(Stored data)
┄┄┄┄┄┄

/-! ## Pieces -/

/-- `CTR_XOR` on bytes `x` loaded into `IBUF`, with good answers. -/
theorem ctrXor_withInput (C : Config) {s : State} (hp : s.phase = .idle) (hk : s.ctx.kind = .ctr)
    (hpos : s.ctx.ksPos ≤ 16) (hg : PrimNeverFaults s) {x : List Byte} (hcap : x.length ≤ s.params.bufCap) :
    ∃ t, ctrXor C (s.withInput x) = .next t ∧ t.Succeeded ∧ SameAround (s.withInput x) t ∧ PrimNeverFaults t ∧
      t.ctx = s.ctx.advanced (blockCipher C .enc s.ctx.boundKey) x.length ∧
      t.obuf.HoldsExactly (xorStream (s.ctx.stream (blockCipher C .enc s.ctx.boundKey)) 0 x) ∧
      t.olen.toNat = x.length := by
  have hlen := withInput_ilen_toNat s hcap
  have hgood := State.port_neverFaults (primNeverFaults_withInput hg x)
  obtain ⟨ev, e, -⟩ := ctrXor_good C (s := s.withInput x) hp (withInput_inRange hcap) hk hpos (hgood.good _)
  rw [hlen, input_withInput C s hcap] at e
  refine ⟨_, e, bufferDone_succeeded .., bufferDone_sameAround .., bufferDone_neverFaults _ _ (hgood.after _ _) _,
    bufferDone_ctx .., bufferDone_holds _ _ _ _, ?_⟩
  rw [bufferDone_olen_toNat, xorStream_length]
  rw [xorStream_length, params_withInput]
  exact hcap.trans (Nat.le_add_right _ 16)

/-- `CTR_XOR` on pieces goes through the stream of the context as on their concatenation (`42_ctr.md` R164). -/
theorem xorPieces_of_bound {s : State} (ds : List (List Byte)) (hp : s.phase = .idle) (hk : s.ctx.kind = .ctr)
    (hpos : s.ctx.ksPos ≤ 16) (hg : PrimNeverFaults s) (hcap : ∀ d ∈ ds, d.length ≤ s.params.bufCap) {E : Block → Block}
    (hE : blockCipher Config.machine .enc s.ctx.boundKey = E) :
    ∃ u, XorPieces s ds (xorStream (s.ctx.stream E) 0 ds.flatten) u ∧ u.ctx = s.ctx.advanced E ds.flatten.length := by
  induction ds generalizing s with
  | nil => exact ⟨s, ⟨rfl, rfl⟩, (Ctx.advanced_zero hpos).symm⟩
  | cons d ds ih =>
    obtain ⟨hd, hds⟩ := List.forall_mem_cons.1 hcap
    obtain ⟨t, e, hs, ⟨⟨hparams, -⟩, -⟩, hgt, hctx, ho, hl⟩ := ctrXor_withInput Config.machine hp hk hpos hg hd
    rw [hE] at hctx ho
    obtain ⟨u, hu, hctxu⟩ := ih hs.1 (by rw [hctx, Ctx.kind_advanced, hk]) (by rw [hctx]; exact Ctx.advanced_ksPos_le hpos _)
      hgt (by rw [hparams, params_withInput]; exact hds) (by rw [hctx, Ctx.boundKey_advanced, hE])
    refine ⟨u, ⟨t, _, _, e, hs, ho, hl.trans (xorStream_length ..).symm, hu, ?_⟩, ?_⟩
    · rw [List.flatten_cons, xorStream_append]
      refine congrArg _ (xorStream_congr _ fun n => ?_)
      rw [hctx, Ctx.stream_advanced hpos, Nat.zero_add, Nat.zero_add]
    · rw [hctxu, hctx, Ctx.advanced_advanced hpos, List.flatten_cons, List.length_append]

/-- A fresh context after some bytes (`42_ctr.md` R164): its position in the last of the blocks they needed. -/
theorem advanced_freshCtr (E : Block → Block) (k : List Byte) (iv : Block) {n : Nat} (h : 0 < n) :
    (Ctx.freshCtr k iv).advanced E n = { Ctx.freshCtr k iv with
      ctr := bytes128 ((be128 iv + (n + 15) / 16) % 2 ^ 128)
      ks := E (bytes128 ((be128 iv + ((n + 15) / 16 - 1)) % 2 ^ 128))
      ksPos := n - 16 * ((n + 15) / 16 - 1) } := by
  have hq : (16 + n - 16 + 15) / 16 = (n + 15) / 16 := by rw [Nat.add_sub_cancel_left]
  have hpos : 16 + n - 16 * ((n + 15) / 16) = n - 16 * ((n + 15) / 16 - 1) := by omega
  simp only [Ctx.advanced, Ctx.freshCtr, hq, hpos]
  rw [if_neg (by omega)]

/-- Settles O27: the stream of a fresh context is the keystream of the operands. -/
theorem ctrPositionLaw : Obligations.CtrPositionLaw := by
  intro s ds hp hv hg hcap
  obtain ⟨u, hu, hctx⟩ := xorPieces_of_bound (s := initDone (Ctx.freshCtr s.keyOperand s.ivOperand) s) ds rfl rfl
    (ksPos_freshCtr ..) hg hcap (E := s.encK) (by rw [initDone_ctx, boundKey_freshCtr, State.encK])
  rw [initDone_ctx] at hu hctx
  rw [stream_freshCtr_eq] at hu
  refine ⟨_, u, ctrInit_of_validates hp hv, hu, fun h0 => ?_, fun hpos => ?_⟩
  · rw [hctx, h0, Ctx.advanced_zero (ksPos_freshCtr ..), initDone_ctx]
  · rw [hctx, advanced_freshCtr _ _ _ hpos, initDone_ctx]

┄┄┄┄┄┄

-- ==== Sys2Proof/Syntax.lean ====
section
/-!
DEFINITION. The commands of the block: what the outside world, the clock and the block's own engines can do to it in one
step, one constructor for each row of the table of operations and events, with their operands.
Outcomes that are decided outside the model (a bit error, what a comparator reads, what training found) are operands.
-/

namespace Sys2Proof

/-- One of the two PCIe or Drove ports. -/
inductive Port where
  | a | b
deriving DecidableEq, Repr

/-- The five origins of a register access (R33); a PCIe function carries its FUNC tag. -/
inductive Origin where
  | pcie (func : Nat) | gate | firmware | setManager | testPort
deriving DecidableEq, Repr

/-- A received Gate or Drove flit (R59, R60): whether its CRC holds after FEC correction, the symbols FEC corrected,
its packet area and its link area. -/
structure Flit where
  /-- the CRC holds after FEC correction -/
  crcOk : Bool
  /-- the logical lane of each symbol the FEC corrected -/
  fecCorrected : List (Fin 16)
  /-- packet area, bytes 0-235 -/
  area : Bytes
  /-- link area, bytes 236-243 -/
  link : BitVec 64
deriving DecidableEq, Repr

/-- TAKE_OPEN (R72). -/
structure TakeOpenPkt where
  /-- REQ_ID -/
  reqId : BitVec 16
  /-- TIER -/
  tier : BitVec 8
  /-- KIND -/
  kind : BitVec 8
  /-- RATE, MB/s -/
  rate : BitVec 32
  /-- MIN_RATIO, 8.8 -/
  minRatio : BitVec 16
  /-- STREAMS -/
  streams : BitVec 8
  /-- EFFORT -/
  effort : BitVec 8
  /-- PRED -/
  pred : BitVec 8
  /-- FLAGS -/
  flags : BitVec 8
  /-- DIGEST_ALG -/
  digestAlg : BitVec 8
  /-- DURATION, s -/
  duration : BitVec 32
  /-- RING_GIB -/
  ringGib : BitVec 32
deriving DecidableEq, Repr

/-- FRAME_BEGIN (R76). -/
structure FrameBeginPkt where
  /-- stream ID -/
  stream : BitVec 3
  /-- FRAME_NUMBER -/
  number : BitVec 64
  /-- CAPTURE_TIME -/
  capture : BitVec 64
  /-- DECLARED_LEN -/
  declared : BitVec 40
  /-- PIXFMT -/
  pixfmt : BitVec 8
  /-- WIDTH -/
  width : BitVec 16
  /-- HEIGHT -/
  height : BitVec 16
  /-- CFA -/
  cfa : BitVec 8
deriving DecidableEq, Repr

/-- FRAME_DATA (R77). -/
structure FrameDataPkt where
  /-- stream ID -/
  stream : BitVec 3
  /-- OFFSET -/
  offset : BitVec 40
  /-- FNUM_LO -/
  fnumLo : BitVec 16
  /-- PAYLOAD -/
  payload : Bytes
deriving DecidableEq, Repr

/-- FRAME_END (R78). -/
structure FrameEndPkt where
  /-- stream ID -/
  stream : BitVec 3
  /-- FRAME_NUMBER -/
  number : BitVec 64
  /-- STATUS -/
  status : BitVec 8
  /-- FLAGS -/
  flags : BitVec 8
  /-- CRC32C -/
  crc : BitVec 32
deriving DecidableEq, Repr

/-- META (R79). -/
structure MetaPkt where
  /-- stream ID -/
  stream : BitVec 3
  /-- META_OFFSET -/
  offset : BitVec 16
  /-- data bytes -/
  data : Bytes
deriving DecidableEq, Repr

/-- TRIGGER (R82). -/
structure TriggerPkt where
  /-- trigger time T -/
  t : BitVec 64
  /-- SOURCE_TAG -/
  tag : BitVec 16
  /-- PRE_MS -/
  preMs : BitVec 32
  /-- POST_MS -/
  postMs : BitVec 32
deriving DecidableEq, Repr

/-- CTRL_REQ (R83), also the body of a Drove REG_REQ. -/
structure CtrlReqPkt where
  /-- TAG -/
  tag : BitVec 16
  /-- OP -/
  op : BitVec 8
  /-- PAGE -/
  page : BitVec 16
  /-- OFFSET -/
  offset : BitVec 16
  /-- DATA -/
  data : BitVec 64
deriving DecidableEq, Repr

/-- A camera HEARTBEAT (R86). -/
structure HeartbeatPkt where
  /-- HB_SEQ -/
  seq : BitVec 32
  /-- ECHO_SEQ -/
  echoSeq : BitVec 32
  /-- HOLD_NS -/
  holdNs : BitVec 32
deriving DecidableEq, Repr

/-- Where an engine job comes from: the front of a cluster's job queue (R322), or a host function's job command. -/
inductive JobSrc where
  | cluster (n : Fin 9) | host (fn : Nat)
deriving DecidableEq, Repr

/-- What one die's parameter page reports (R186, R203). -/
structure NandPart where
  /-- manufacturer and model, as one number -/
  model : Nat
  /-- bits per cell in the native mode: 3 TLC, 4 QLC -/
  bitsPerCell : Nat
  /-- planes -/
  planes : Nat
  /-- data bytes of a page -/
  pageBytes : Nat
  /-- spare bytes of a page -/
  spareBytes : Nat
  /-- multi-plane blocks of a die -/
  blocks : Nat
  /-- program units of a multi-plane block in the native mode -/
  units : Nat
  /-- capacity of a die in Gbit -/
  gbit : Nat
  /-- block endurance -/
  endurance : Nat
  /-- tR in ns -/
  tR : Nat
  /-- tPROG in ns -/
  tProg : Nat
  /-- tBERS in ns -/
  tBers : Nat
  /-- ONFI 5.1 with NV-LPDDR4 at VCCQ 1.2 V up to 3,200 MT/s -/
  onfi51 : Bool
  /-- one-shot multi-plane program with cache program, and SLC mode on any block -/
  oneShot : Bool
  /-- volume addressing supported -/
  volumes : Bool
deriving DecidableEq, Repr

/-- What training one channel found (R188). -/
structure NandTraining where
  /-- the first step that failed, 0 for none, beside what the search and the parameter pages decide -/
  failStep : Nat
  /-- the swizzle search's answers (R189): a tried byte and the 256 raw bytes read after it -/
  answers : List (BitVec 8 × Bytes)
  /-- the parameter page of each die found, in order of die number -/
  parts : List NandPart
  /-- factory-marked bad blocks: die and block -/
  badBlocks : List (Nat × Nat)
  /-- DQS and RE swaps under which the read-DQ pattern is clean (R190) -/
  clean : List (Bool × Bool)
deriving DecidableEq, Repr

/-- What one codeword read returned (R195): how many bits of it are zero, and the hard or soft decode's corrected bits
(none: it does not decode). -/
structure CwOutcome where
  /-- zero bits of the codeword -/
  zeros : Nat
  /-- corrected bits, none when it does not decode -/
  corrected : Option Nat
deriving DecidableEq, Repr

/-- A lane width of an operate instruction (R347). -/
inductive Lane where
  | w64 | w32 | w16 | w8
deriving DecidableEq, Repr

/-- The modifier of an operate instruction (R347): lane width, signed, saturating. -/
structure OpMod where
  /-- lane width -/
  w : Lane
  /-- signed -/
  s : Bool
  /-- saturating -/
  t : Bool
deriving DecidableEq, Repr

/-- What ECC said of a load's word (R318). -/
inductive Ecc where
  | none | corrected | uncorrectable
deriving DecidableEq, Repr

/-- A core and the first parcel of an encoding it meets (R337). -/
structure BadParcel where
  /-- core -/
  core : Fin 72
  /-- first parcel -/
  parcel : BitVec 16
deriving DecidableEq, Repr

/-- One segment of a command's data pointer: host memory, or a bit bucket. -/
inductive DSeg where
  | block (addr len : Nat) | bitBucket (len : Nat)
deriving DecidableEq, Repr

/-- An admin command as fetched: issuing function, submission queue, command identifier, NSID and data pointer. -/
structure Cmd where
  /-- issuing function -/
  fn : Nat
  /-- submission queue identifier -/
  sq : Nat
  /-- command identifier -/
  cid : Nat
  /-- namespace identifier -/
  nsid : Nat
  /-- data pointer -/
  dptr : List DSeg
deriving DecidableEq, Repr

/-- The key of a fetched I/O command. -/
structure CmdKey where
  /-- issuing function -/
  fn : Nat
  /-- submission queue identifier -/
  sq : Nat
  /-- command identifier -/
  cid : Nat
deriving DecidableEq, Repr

┄┄┄┄┄┄

• **WHAT TO DO**
Start with the line above that contains "## Pieces -/" and stop after the line that contains "(hcap : x.length". Output those lines exactly, and only those.

• **ANSWER TO THIS TASK**
/-! ## Pieces -/

/-- `CTR_XOR` on bytes `x` loaded into `IBUF`, with good answers. -/
theorem ctrXor_withInput (C : Config) {s : State} (hp : s.phase = .idle) (hk : s.ctx.kind = .ctr)
    (hpos : s.ctx.ksPos ≤ 16) (hg : PrimNeverFaults s) {x : List Byte} (hcap : x.length ≤ s.params.bufCap) :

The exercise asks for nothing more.